Co ciekawe, Auchan, Leroy Merlin oraz Decathlon mają tego samego właściciela. To francuska rodzina Mulliez. Na razie tylko Leroy Merlin ma być wycofany z rosyjskiego rynku.
Leroy Merlin zapowiada wyjście z Rosji
– Rozpoczynamy proces transferu i musimy złożyć projekt do odpowiednich władz w Rosji – powiedział cytowany przez Reutersa szef ADEO. Dodał, że negocjacje mogą zająć kilka miesięcy.

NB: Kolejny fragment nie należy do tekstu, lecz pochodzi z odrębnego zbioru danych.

@[simp] theorem Job.st_addMark (j : Job) (r : Rsc) (l : Nat) (pc : Word) : (j.addMark r l pc).st = j.st := rfl
@[simp] theorem Job.seq_addMark (j : Job) (r : Rsc) (l : Nat) (pc : Word) : (j.addMark r l pc).seq = j.seq := rfl
@[simp] theorem Job.iter_addMark (j : Job) (r : Rsc) (l : Nat) (pc : Word) : (j.addMark r l pc).iter = j.iter := rfl
@[simp] theorem Job.idx_addMark (j : Job) (r : Rsc) (l : Nat) (pc : Word) : (j.addMark r l pc).idx = j.idx := rfl
@[simp] theorem Job.stage_addMark (j : Job) (r : Rsc) (l : Nat) (pc : Word) : (j.addMark r l pc).stage = j.stage := rfl
@[simp] theorem Job.nest_addMark (j : Job) (r : Rsc) (l : Nat) (pc : Word) : (j.addMark r l pc).nest = j.nest := rfl
@[simp] theorem Job.prio_addMark (j : Job) (r : Rsc) (l : Nat) (pc : Word) : (j.addMark r l pc).prio = j.prio := rfl
@[simp] theorem Job.incarn_addMark (j : Job) (r : Rsc) (l : Nat) (pc : Word) : (j.addMark r l pc).incarn = j.incarn := rfl
@[simp] theorem Job.pkgnum_addMark (j : Job) (r : Rsc) (l : Nat) (pc : Word) : (j.addMark r l pc).pkgnum = j.pkgnum := rfl
@[simp] theorem Job.strm_addMark (j : Job) (r : Rsc) (l : Nat) (pc : Word) : (j.addMark r l pc).strm = j.strm := rfl
@[simp] theorem Job.jc_addMark (j : Job) (r : Rsc) (l : Nat) (pc : Word) : (j.addMark r l pc).jc = j.jc := rfl
@[simp] theorem Job.hclk_addMark (j : Job) (r : Rsc) (l : Nat) (pc : Word) : (j.addMark r l pc).hclk = j.hclk := rfl
@[simp] theorem Job.hNext_addMark (j : Job) (r : Rsc) (l : Nat) (pc : Word) : (j.addMark r l pc).hNext = j.hNext := rfl
@[simp] theorem Job.t0_addMark (j : Job) (r : Rsc) (l : Nat) (pc : Word) : (j.addMark r l pc).t0 = j.t0 := rfl
@[simp] theorem Job.cycDone_addMark (j : Job) (r : Rsc) (l : Nat) (pc : Word) : (j.addMark r l pc).cycDone = j.cycDone := rfl
@[simp] theorem Job.thawAt_addMark (j : Job) (r : Rsc) (l : Nat) (pc : Word) : (j.addMark r l pc).thawAt = j.thawAt := rfl
@[simp] theorem Job.vq_addMark (j : Job) (r : Rsc) (l : Nat) (pc : Word) : (j.addMark r l pc).vq = j.vq := rfl
@[simp] theorem Job.vpopped_addMark (j : Job) (r : Rsc) (l : Nat) (pc : Word) : (j.addMark r l pc).vpopped = j.vpopped := rfl
@[simp] theorem Job.vqRes_addMark (j : Job) (r : Rsc) (l : Nat) (pc : Word) : (j.addMark r l pc).vqRes = j.vqRes := rfl
@[simp] theorem Job.v_addMark (j : Job) (r : Rsc) (l : Nat) (pc : Word) : (j.addMark r l pc).v = j.v := rfl
@[simp] theorem Job.vsEf_addMark (j : Job) (r : Rsc) (l : Nat) (pc : Word) : (j.addMark r l pc).vsEf = j.vsEf := rfl
@[simp] theorem Job.vsRows_addMark (j : Job) (r : Rsc) (l : Nat) (pc : Word) : (j.addMark r l pc).vsRows = j.vsRows := rfl
@[simp] theorem Job.vrb_addMark (j : Job) (r : Rsc) (l : Nat) (pc : Word) : (j.addMark r l pc).vrb = j.vrb := rfl
@[simp] theorem Job.ringB_addMark (j : Job) (r : Rsc) (l : Nat) (pc : Word) : (j.addMark r l pc).ringB = j.ringB := rfl
@[simp] theorem Job.ringS_addMark (j : Job) (r : Rsc) (l : Nat) (pc : Word) : (j.addMark r l pc).ringS = j.ringS := rfl
@[simp] theorem Job.sr0_addMark (j : Job) (r : Rsc) (l : Nat) (pc : Word) : (j.addMark r l pc).sr0 = j.sr0 := rfl
@[simp] theorem Job.accW_addMark (j : Job) (r : Rsc) (l : Nat) (pc : Word) : (j.addMark r l pc).accW = j.accW := rfl
@[simp] theorem Job.accV_addMark (j : Job) (r : Rsc) (l : Nat) (pc : Word) : (j.addMark r l pc).accV = j.accV := rfl
@[simp] theorem Job.aswap_addMark (j : Job) (r : Rsc) (l : Nat) (pc : Word) : (j.addMark r l pc).aswap = j.aswap := rfl
@[simp] theorem Job.ops_addMark (j : Job) (r : Rsc) (l : Nat) (pc : Word) : (j.addMark r l pc).ops = j.ops := rfl
@[simp] theorem Job.moves_addMark (j : Job) (r : Rsc) (l : Nat) (pc : Word) : (j.addMark r l pc).moves = j.moves := rfl
@[simp] theorem Job.late_addMark (j : Job) (r : Rsc) (l : Nat) (pc : Word) : (j.addMark r l pc).late = j.late := rfl
@[simp] theorem Job.mops_addMark (j : Job) (r : Rsc) (l : Nat) (pc : Word) : (j.addMark r l pc).mops = j.mops := rfl
@[simp] theorem Job.traffic_addMark (j : Job) (r : Rsc) (l : Nat) (pc : Word) : (j.addMark r l pc).traffic = j.traffic := rfl
@[simp] theorem Job.ts_addMark (j : Job) (r : Rsc) (l : Nat) (pc : Word) : (j.addMark r l pc).ts = j.ts := rfl
@[simp] theorem Job.tl_addMark (j : Job) (r : Rsc) (l : Nat) (pc : Word) : (j.addMark r l pc).tl = j.tl := rfl
@[simp] theorem Job.tl0_addMark (j : Job) (r : Rsc) (l : Nat) (pc : Word) : (j.addMark r l pc).tl0 = j.tl0 := rfl
@[simp] theorem Job.car_addMark (j : Job) (r : Rsc) (l : Nat) (pc : Word) : (j.addMark r l pc).car = j.car := rfl
@[simp] theorem Job.car0_addMark (j : Job) (r : Rsc) (l : Nat) (pc : Word) : (j.addMark r l pc).car0 = j.car0 := rfl
@[simp] theorem Job.ext_addMark (j : Job) (r : Rsc) (l : Nat) (pc : Word) : (j.addMark r l pc).ext = j.ext := rfl
@[simp] theorem Job.ovf_addMark (j : Job) (r : Rsc) (l : Nat) (pc : Word) : (j.addMark r l pc).ovf = j.ovf := rfl
@[simp] theorem Job.pins_addMark (j : Job) (r : Rsc) (l : Nat) (pc : Word) : (j.addMark r l pc).pins = j.pins := rfl
@[simp] theorem Job.trapvec_addMark (j : Job) (r : Rsc) (l : Nat) (pc : Word) : (j.addMark r l pc).trapvec = j.trapvec := rfl
@[simp] theorem Job.trapcause_addMark (j : Job) (r : Rsc) (l : Nat) (pc : Word) : (j.addMark r l pc).trapcause = j.trapcause := rfl
@[simp] theorem Job.trappc_addMark (j : Job) (r : Rsc) (l : Nat) (pc : Word) : (j.addMark r l pc).trappc = j.trappc := rfl
@[simp] theorem Job.trapstrm_addMark (j : Job) (r : Rsc) (l : Nat) (pc : Word) : (j.addMark r l pc).trapstrm = j.trapstrm := rfl
@[simp] theorem Job.trapinfo_addMark (j : Job) (r : Rsc) (l : Nat) (pc : Word) : (j.addMark r l pc).trapinfo = j.trapinfo := rfl
@[simp] theorem Job.trapResume_addMark (j : Job) (r : Rsc) (l : Nat) (pc : Word) : (j.addMark r l pc).trapResume = j.trapResume := rfl
@[simp] theorem Job.sResume_addMark (j : Job) (r : Rsc) (l : Nat) (pc : Word) : (j.addMark r l pc).sResume = j.sResume := rfl
@[simp] theorem Job.retStrm_addMark (j : Job) (r : Rsc) (l : Nat) (pc : Word) : (j.addMark r l pc).retStrm = j.retStrm := rfl
@[simp] theorem Job.traps_addMark (j : Job) (r : Rsc) (l : Nat) (pc : Word) : (j.addMark r l pc).traps = j.traps := rfl
@[simp] theorem Job.stop_addMark (j : Job) (r : Rsc) (l : Nat) (pc : Word) : (j.addMark r l pc).stop = j.stop := rfl
@[simp] theorem Job.tret_addMark (j : Job) (r : Rsc) (l : Nat) (pc : Word) : (j.addMark r l pc).tret = j.tret := rfl
@[simp] theorem Job.wasTrapped_addMark (j : Job) (r : Rsc) (l : Nat) (pc : Word) : (j.addMark r l pc).wasTrapped = j.wasTrapped := rfl
@[simp] theorem Job.freeze_addMark (j : Job) (r : Rsc) (l : Nat) (pc : Word) : (j.addMark r l pc).freeze = j.freeze := rfl
@[simp] theorem Job.outs_addMark (j : Job) (r : Rsc) (l : Nat) (pc : Word) : (j.addMark r l pc).outs = j.outs := rfl
@[simp] theorem Job.kvWait_addMark (j : Job) (r : Rsc) (l : Nat) (pc : Word) : (j.addMark r l pc).kvWait = j.kvWait := rfl
@[simp] theorem Job.owed_addMark (j : Job) (r : Rsc) (l : Nat) (pc : Word) : (j.addMark r l pc).owed = j.owed := rfl
@[simp] theorem Job.beacon_addMark (j : Job) (r : Rsc) (l : Nat) (pc : Word) : (j.addMark r l pc).beacon = j.beacon := rfl
@[simp] theorem Job.runtime_addMark (j : Job) (r : Rsc) (l : Nat) (pc : Word) : (j.addMark r l pc).runtime = j.runtime := rfl
@[simp] theorem Job.wdog_addMark (j : Job) (r : Rsc) (l : Nat) (pc : Word) : (j.addMark r l pc).wdog = j.wdog := rfl
@[simp] theorem Job.preq_addMark (j : Job) (r : Rsc) (l : Nat) (pc : Word) : (j.addMark r l pc).preq = j.preq := rfl
@[simp] theorem Job.saving_addMark (j : Job) (r : Rsc) (l : Nat) (pc : Word) : (j.addMark r l pc).saving = j.saving := rfl
@[simp] theorem Job.channels_addMark (j : Job) (r : Rsc) (l : Nat) (pc : Word) : (j.addMark r l pc).channels = j.channels := rfl
@[simp] theorem Job.xlated_addMark (j : Job) (r : Rsc) (l : Nat) (pc : Word) : (j.addMark r l pc).xlated = j.xlated := rfl
@[simp] theorem Job.faultPage_addMark (j : Job) (r : Rsc) (l : Nat) (pc : Word) : (j.addMark r l pc).faultPage = j.faultPage := rfl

Jak pisze Reuters, wiceminister przemysłu i handlu Rosji Wiktor Jewtuchow określił decyzję Leroy Merlin o przekazaniu aktywów lokalnemu zarządowi jako "cywilizowaną" i "rozsądną". Dodał, że "sieć nie tylko będzie nadal działać i utrzyma cały personel, ale także planuje otwierać nowe sklepy".
Ponieważ transakcja podlega zatwierdzeniu przez władze rosyjskie, szczegóły finansowe nie są znane i nie wiadomo, czy sklepy będą nadal działać pod marką Leroy Merlin – podał Reuters.
Nie tylko Francuzi działają w Rosji
Według Stowarzyszenia Niemieckich Izb Przemysłowo-Handlowych (DIHK) przed wybuchem wojny na Ukrainie w Rosji działało około 3650 niemieckich firm. Wiele z nich jest na tym rynku od dziesięcioleci – pisze niemiecki portal Agrarheute.com. I dodaje, że wiele z nich wyszło z rosyjskiego rynku, ale wiele zostało – mimo wojny.
Znajdują się pod ostrzałem opinii publicznej, działają po cichu. Ale przyznają, że dla nich wyjście z Rosji nie wchodzi w grę.
"Firmy, które pozostają w Rosji, znajdują się pod ogromną presją, by się usprawiedliwić" – mówi Karsten Kilian, ekspert ds. marketingu z Uniwersytetu Nauk Stosowanych w Würzburgu. Michael Harms, szef Komitetu Wschodniego Niemieckiego Biznesu, zauważa, że istnieją specjalne sektory, które nadal prowadzą interesy z Rosją.
Przede wszystkim są to firmy z branży farmaceutycznej i agrochemicznej, ale także z handlu artykułami spożywczymi, dobrami konsumpcyjnymi i techniką rolniczą.
Do najbardziej znanych należą firma farmaceutyczna i agrochemiczna Bayer, hurtownia Metro, producent maszyn rolniczych Claas oraz sklep budowlano-spożywczy Globus. Ponadto w Rosji spokojnie działa Henkel, firmy farmaceutyczne Merck i Stada, firma zajmująca się technologią medyczną Fresenius oraz szereg banków, takich jak Deutsche Bank i Commerzbank.